Start of RECORD EXCERPTS

-- ==== Sys2Proof/Word.lean ====
section
/-! DEFINITION. Bytes, words, the header value and the other operand types of the operations
(spec/00_scope.md R11, R12; spec/10_state.md R21). -/

namespace Sys2Proof

/-- A byte, 0 to 255 (R11). -/
abbrev Byte := BitVec 8

/-- A 16-bit word, bit 0 the least significant (R12). -/
abbrev Word := BitVec 16

/-- An APID, 11 bits, 0 to 2047 (R94). -/
abbrev Apid := BitVec 11

/-- A set of APIDs as the 2048-bit membership bitmap of R30: bit `i` set means APID `i` is a member. -/
abbrev ApidSet := BitVec 2048

/-- The byte order a header word is read or written under (R62); as a bit, big-endian is 0 and little-endian 1 (R105). -/
inductive ByteOrder where
  | be
  | le
deriving DecidableEq, Repr

/-- A header value `H = (W[0], W[1], W[2])` (R21): control word, sequence word, length word, each the numeric
value after the byte order has been applied. Every value of every word is legal. -/
structure Header where
  w0 : Word
  w1 : Word
  w2 : Word
deriving DecidableEq, Repr, Inhabited

/-- A 6-byte region, the operand of `DECODE` (R90, R130): exactly six bytes, `b0` the first on the wire. -/
structure Region where
  b0 : Byte
  b1 : Byte
  b2 : Byte
  b3 : Byte
  b4 : Byte
  b5 : Byte
deriving DecidableEq, Repr

/-- The seven fields of the primary header (R94). -/
inductive HeaderField where
  | version
  | packetType
  | secHdrFlag
  | apid
  | seqType
  | seqCount
  | lengthField
deriving DecidableEq, Repr

/-- The packet-type names of R97 and R148; `unknown` only for an integer that does not fit the field (R100). -/
inductive PacketType where
  | telemetry
  | command
  | unknown
deriving DecidableEq, Repr

/-- The names of the secondary-header flag (R98, R148). -/
inductive SecHdrFlag where
  | notPresent
  | present
  | unknown
deriving DecidableEq, Repr

/-- The sequence-flag names (R99, R148). Their numbering is PRESUMED in the spec itself (general knowledge); the
block attaches no behaviour to it (log 14). -/
inductive SeqFlag where
  | continuation
  | firstSegment
  | lastSegment
  | unsegmented
  | unknown
deriving DecidableEq, Repr

end Sys2Proof
end

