-- ==== Sys2Proof/WellFormed.lean ====
section
/-! DEFINITION. Which operations the interface can carry. The operand types settle every width but that of the
naturals of `LEN_W` bits (spec/30_encoding.md R105, spec/00_scope.md R10). -/

namespace Sys2Proof

/-- A natural of at most `LEN_W` bits (R105). -/
def lenFits (P : Params) (n : Nat) : Bool :=
  decide (n < 2 ^ P.lenW)

/-- An absent bound, or one of at most `LEN_W` bits (R31, R32). -/
def optLenFits (P : Params) : Option Nat → Bool
  | none => true
  | some m => lenFits P m

/-- Every operand is one the interface can present, for a block built with the parameters `P`. A sync marker longer
than `SYNC_MAX` can be presented: the block answers it with `ERR_ARG` (R230). -/
def WellFormed (P : Params) (i : Instr) : Bool :=
  match i with
  | .decode _ _ => true
  | .decodeSlice _ _ => true
  | .encode _ _ => true
  | .getVersion _ => true
  | .getPacketType _ => true
  | .getSecHdrFlag _ => true
  | .getApid _ => true
  | .getSeqType _ => true
  | .getSeqCount _ => true
  | .getLengthField _ => true
  | .packetLength _ => true
  | .dataLength _ => true
  | .setVersion _ _ => true
  | .setPacketType _ _ => true
  | .setSecHdrFlag _ _ => true
  | .setApid _ _ => true
  | .setSeqType _ _ => true
  | .setSeqCount _ _ => true
  | .setLengthField _ _ => true
  | .setPacketLength _ total => lenFits P total
  | .recvBytes _ => true
  | .recvSlice _ => true
  | .allowApid _ => true
  | .currentHeader => true
  | .currentStatus => true
  | .reject => true
  | .pullPacket => true
  | .next => true
  | .getSkipped => true
  | .cfgAllowedApids _ => true
  | .cfgMaxPacketLength m => optLenFits P m
  | .cfgMinPacketLength m => optLenFits P m
  | .cfgSecondaryHeaderRequired _ => true
  | .cfgSyncBytes _ => true
  | .cfgKeepSync _ => true
  | .cfgNumHeaderBytes p => lenFits P p
  | .cfgKeepHeader _ => true
  | .cfgNumFooterBytes f => lenFits P f
  | .cfgKeepFooter _ => true
  | .cfgLittleEndianHeader _ => true
  | .cfgValidationCallback _ => true
  | .cfgRead => true
  | .reset => true

end Sys2Proof
end

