-- ==== Sys2Proof/Machine/Step.lean ====
section
/-! DEFINITION. One step: the next command taken, decoded and run to completion (spec/20_memory.md R72, R73;
spec/30_encoding.md R105). -/

namespace Sys2Proof.Machine

/-- One operation, or nothing while no command is waiting (log 3). -/
def step (s : State) : Host.Outcome State Fault Refusal :=
  match takeCommand s with
  | none => .next (idle s)
  | some (c, s1) =>
    match decode s1.par c with
    | .error e => rejectCommand e s1
    | .ok i => exec i s1

/-- `s` with the table word's command as the next one `step` takes (log 4). -/
def State.withFetchWord (s : State) (nbits w : Nat) : State :=
  placeTableWord nbits w s

end Sys2Proof.Machine
end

End of RECORD EXCERPTS

* _ABOUT THIS EXERCISE_
Identify each line in the records above containing the word "BitVec"; copy those lines.

* _ANSWER BOX_
abbrev Byte := BitVec 8
abbrev Word := BitVec 16
abbrev Apid := BitVec 11
abbrev ApidSet := BitVec 2048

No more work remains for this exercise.